▸ Stored items:
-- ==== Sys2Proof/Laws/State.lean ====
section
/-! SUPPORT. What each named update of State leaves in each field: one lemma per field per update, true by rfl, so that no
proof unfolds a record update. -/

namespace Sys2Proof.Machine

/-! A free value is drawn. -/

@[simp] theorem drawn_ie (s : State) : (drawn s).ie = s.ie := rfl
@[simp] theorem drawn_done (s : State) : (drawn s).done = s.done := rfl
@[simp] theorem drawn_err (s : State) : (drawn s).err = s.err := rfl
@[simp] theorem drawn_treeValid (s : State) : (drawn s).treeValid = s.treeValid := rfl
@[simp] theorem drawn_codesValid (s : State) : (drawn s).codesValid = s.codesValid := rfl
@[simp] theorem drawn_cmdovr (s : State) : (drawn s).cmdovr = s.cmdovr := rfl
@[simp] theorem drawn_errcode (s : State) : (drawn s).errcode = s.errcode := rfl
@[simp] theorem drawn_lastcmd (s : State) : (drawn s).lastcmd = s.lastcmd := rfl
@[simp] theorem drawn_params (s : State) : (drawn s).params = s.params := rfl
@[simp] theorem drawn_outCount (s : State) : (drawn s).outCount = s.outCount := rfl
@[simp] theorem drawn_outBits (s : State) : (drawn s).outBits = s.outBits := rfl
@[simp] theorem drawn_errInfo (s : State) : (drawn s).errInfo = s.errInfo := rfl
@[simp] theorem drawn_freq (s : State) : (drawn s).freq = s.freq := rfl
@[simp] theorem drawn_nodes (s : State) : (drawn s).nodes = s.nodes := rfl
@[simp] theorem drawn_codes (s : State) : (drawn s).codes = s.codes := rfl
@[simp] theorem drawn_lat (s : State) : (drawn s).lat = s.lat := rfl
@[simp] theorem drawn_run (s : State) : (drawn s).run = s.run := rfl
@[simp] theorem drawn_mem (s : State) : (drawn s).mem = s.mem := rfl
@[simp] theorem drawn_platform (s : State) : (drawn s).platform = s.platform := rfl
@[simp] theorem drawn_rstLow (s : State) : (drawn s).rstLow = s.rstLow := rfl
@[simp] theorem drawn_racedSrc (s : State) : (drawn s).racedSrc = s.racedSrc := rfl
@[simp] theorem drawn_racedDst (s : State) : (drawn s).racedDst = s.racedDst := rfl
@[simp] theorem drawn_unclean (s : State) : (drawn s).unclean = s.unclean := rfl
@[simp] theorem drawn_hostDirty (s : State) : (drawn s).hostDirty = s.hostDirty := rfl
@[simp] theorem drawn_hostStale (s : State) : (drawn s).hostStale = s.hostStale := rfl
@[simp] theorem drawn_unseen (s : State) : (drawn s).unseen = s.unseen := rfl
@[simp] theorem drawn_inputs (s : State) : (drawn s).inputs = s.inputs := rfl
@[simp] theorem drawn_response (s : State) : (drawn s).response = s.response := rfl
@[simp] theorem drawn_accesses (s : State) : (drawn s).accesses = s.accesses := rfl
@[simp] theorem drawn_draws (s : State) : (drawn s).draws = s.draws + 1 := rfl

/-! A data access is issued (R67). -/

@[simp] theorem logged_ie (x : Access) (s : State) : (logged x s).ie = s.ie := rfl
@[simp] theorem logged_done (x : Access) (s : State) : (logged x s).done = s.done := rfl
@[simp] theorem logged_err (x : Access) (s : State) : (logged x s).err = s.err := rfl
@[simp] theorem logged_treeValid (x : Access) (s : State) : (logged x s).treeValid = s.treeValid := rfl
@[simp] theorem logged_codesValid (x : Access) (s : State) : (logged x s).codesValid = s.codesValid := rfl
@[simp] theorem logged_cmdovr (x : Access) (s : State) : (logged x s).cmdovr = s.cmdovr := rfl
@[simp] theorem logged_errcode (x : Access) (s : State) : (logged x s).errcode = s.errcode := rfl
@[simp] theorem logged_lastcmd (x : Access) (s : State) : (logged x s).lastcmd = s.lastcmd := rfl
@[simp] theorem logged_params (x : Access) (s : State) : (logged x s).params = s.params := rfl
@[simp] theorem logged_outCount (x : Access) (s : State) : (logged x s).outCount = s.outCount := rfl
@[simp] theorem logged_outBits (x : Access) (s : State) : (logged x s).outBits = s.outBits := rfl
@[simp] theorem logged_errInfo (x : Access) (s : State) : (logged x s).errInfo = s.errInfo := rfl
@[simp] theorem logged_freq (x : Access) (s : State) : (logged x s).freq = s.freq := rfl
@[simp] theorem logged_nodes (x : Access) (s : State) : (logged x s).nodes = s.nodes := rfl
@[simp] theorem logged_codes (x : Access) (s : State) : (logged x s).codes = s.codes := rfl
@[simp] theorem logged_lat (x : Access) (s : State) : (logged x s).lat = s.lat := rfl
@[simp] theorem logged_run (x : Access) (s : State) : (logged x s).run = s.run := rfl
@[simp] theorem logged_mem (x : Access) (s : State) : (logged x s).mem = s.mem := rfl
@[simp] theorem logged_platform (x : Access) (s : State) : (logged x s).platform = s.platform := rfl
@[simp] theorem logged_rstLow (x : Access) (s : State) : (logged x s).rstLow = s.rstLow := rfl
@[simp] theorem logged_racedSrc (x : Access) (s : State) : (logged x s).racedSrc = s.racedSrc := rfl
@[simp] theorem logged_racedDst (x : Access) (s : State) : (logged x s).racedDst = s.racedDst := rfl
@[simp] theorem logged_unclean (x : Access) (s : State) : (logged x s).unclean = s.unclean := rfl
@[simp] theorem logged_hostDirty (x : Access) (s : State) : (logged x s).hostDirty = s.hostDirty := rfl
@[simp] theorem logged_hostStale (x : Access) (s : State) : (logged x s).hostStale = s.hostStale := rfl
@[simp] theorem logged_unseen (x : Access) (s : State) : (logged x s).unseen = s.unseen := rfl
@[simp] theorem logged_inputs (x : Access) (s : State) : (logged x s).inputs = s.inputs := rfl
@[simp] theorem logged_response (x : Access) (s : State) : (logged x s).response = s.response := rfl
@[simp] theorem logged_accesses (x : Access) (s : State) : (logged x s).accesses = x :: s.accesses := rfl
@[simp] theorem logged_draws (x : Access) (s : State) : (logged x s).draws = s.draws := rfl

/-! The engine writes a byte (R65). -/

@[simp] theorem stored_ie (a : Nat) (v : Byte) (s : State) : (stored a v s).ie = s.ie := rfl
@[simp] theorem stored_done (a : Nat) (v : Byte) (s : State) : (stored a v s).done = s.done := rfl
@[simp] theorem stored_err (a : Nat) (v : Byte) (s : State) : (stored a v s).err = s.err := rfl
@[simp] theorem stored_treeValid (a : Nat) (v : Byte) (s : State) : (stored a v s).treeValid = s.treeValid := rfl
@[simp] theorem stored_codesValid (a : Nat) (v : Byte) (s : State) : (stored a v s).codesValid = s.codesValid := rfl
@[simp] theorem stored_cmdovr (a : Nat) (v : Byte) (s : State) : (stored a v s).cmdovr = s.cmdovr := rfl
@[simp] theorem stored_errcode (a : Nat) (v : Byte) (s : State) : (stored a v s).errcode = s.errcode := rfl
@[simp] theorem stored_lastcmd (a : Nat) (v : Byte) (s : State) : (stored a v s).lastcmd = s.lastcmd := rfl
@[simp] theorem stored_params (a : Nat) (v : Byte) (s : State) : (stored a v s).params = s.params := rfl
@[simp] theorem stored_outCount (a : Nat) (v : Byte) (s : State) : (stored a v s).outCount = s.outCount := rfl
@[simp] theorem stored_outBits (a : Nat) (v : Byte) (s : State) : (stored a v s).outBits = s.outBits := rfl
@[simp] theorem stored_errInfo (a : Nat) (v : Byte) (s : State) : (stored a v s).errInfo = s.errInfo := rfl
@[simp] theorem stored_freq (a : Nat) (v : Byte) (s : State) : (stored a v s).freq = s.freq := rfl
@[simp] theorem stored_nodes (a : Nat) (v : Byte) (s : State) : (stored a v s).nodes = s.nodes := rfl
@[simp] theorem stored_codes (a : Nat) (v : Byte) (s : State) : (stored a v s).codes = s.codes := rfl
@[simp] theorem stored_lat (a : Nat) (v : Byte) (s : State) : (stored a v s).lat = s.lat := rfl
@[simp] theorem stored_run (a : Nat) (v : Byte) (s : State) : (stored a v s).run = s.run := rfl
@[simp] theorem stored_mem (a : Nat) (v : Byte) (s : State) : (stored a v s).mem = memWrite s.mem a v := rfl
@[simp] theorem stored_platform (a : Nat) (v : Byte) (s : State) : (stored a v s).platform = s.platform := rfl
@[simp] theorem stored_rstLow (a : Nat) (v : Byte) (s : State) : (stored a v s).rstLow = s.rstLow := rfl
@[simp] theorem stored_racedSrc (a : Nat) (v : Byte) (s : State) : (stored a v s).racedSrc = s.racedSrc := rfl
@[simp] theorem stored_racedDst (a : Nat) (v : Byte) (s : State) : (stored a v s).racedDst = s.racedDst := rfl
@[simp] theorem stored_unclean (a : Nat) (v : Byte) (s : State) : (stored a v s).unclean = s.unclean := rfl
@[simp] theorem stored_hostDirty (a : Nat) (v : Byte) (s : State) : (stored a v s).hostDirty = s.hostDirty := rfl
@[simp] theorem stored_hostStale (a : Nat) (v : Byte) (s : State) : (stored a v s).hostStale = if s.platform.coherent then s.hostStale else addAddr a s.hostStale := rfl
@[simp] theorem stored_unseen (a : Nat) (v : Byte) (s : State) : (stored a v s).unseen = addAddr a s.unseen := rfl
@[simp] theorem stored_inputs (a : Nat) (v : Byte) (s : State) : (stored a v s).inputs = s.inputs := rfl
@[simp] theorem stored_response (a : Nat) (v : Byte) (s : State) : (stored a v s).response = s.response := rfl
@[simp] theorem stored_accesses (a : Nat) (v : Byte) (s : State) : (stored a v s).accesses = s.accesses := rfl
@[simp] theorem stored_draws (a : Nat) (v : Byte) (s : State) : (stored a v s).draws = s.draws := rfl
==
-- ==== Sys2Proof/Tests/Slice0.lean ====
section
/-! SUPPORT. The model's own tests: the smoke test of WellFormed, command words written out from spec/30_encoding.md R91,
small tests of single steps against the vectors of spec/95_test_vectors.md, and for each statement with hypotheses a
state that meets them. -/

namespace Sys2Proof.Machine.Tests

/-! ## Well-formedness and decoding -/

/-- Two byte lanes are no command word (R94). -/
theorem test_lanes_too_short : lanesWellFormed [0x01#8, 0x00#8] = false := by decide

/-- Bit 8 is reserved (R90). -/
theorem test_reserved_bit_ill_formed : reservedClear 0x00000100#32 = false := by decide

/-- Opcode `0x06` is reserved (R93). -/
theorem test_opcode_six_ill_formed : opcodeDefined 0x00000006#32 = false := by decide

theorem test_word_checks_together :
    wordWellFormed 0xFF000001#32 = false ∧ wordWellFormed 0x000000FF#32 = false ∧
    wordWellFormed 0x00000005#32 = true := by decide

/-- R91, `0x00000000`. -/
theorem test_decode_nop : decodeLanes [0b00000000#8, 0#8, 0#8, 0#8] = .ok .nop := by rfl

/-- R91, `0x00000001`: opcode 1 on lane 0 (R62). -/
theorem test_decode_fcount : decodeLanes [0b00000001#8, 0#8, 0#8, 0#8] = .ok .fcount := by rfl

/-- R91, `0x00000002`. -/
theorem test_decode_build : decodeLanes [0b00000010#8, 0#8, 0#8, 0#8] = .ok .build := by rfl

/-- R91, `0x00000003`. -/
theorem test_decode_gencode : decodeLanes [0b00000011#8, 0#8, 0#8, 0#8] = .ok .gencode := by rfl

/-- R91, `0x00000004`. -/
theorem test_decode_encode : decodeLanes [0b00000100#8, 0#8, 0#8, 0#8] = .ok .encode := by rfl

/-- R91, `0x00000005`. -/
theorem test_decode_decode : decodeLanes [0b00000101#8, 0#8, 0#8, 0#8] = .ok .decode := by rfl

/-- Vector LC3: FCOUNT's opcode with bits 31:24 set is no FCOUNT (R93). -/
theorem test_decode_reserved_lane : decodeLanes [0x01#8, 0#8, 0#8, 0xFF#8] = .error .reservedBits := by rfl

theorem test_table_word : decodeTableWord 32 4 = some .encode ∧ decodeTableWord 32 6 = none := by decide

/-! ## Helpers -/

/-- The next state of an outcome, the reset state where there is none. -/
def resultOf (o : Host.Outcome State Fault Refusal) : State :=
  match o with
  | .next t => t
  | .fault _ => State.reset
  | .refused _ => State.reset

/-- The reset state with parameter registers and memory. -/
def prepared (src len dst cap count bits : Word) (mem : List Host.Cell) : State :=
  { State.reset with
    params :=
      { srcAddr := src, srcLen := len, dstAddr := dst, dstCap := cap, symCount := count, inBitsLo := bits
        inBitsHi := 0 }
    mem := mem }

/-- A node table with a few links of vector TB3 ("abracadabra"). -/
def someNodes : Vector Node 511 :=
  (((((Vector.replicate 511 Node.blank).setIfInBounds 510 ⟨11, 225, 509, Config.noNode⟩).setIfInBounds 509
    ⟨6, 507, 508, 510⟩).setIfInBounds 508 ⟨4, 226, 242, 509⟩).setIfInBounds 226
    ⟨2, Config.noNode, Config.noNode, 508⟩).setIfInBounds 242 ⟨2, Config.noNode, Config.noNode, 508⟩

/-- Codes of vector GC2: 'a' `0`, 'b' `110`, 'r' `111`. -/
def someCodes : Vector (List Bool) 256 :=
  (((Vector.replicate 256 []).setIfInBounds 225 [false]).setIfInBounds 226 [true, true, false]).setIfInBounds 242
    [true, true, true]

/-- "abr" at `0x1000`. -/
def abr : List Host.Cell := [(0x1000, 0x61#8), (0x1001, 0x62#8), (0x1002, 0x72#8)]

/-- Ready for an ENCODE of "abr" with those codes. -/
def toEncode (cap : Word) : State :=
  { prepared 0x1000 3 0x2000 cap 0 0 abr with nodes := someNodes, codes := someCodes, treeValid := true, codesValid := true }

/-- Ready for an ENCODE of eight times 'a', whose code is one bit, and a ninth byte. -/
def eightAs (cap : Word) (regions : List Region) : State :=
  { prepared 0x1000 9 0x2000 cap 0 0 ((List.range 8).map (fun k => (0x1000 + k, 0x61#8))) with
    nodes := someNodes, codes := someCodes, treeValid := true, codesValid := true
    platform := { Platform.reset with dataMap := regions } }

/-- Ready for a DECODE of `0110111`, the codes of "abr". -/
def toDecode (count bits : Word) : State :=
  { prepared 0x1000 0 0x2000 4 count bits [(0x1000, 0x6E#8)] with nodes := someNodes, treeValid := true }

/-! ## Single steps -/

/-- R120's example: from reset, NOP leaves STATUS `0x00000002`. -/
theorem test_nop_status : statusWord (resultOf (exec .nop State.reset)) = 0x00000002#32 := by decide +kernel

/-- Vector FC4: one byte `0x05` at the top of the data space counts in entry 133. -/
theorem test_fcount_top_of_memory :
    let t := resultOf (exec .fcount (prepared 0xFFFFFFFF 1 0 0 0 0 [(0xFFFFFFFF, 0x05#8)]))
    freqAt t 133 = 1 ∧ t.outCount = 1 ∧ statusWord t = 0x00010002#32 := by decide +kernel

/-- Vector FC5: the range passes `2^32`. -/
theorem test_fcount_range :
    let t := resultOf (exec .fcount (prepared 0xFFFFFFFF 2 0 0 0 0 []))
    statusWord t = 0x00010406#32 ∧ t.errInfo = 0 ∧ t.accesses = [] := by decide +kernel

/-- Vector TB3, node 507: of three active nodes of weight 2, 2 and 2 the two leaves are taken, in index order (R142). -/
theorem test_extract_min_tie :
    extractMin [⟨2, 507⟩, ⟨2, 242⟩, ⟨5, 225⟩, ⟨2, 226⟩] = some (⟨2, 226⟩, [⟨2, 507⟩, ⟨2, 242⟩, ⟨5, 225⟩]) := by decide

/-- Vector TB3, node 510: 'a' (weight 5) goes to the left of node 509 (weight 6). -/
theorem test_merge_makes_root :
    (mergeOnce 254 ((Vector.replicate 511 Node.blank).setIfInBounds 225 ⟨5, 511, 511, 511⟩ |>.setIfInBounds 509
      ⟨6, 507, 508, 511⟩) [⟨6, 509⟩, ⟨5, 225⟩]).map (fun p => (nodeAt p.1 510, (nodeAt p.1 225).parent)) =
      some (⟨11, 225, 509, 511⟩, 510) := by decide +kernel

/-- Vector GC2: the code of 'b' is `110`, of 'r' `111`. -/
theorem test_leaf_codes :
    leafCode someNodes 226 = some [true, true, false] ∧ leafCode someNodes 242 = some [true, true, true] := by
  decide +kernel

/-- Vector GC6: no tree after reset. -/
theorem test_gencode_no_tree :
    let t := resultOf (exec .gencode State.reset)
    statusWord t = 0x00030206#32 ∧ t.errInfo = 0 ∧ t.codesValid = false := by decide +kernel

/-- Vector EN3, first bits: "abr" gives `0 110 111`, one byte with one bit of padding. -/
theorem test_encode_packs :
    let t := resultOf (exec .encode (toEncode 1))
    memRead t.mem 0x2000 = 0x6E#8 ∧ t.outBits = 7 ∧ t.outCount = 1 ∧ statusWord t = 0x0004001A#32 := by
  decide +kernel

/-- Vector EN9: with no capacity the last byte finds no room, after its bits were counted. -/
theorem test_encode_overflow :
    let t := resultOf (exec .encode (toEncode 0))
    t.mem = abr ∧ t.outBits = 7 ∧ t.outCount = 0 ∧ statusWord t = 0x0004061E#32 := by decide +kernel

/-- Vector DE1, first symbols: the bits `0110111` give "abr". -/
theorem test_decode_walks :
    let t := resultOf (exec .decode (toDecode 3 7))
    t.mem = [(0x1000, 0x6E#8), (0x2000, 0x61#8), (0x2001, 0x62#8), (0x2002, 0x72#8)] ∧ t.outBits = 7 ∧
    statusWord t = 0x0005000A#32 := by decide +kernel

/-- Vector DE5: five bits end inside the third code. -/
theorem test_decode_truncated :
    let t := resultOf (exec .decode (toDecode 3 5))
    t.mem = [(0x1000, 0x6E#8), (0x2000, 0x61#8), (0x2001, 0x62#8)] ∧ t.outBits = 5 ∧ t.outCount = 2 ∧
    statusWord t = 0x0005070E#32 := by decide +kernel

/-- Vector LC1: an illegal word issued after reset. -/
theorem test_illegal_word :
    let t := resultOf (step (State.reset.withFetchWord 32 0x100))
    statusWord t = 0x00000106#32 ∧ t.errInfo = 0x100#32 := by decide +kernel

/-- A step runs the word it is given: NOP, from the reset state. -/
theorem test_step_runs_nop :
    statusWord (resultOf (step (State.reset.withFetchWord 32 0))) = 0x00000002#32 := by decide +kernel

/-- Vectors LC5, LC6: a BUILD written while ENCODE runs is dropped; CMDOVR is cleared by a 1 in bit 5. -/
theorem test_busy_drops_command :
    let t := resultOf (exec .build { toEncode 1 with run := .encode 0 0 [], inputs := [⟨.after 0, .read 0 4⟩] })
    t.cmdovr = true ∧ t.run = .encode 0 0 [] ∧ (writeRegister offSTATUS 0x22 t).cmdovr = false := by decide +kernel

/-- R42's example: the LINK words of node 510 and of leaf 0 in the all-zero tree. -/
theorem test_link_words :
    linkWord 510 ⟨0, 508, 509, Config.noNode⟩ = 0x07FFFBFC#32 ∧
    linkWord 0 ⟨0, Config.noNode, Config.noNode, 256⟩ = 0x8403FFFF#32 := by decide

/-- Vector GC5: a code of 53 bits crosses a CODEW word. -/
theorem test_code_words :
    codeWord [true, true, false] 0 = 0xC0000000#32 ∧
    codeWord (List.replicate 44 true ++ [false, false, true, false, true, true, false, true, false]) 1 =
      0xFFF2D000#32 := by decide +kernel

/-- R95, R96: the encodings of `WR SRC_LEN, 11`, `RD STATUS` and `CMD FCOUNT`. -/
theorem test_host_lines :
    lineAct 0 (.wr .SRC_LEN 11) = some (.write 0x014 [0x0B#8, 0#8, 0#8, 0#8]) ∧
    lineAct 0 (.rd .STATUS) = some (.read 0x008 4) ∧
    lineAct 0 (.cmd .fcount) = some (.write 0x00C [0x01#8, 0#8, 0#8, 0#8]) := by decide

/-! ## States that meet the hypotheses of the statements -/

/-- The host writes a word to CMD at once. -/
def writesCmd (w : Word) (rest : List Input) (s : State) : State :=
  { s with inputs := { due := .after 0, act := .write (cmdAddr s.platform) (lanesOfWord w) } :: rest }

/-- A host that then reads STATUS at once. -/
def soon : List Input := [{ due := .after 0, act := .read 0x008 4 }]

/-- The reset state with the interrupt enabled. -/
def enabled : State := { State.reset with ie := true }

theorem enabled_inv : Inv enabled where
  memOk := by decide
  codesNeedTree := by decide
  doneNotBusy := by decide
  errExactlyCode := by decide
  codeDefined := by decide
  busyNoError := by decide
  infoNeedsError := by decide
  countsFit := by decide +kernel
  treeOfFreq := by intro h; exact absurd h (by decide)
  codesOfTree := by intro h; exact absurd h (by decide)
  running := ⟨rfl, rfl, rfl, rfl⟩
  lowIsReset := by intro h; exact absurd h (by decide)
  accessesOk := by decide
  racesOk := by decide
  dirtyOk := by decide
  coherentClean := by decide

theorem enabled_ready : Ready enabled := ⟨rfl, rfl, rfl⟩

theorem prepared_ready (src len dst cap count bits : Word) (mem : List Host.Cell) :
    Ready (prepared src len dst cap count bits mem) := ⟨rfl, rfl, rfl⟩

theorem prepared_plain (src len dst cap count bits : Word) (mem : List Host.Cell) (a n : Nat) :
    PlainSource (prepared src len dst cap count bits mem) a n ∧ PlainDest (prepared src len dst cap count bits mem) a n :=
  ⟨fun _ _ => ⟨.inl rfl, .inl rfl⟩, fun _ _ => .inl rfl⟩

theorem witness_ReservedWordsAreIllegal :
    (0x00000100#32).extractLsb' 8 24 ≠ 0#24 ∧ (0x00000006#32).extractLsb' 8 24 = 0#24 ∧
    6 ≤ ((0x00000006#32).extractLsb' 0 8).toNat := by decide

▸ AIM OF THE TASK: Begin with the line above that has "(0x00000100#32).extractLsb' 8 24" and continue through the line that has "6 ≤ ((0x00000006#32).extractLsb'", setting each one down exactly. Stop there.

▸ PROBLEM SOLUTION:
    (0x00000100#32).extractLsb' 8 24 ≠ 0#24 ∧ (0x00000006#32).extractLsb' 8 24 = 0#24 ∧
    6 ≤ ((0x00000006#32).extractLsb' 0 8).toNat := by decide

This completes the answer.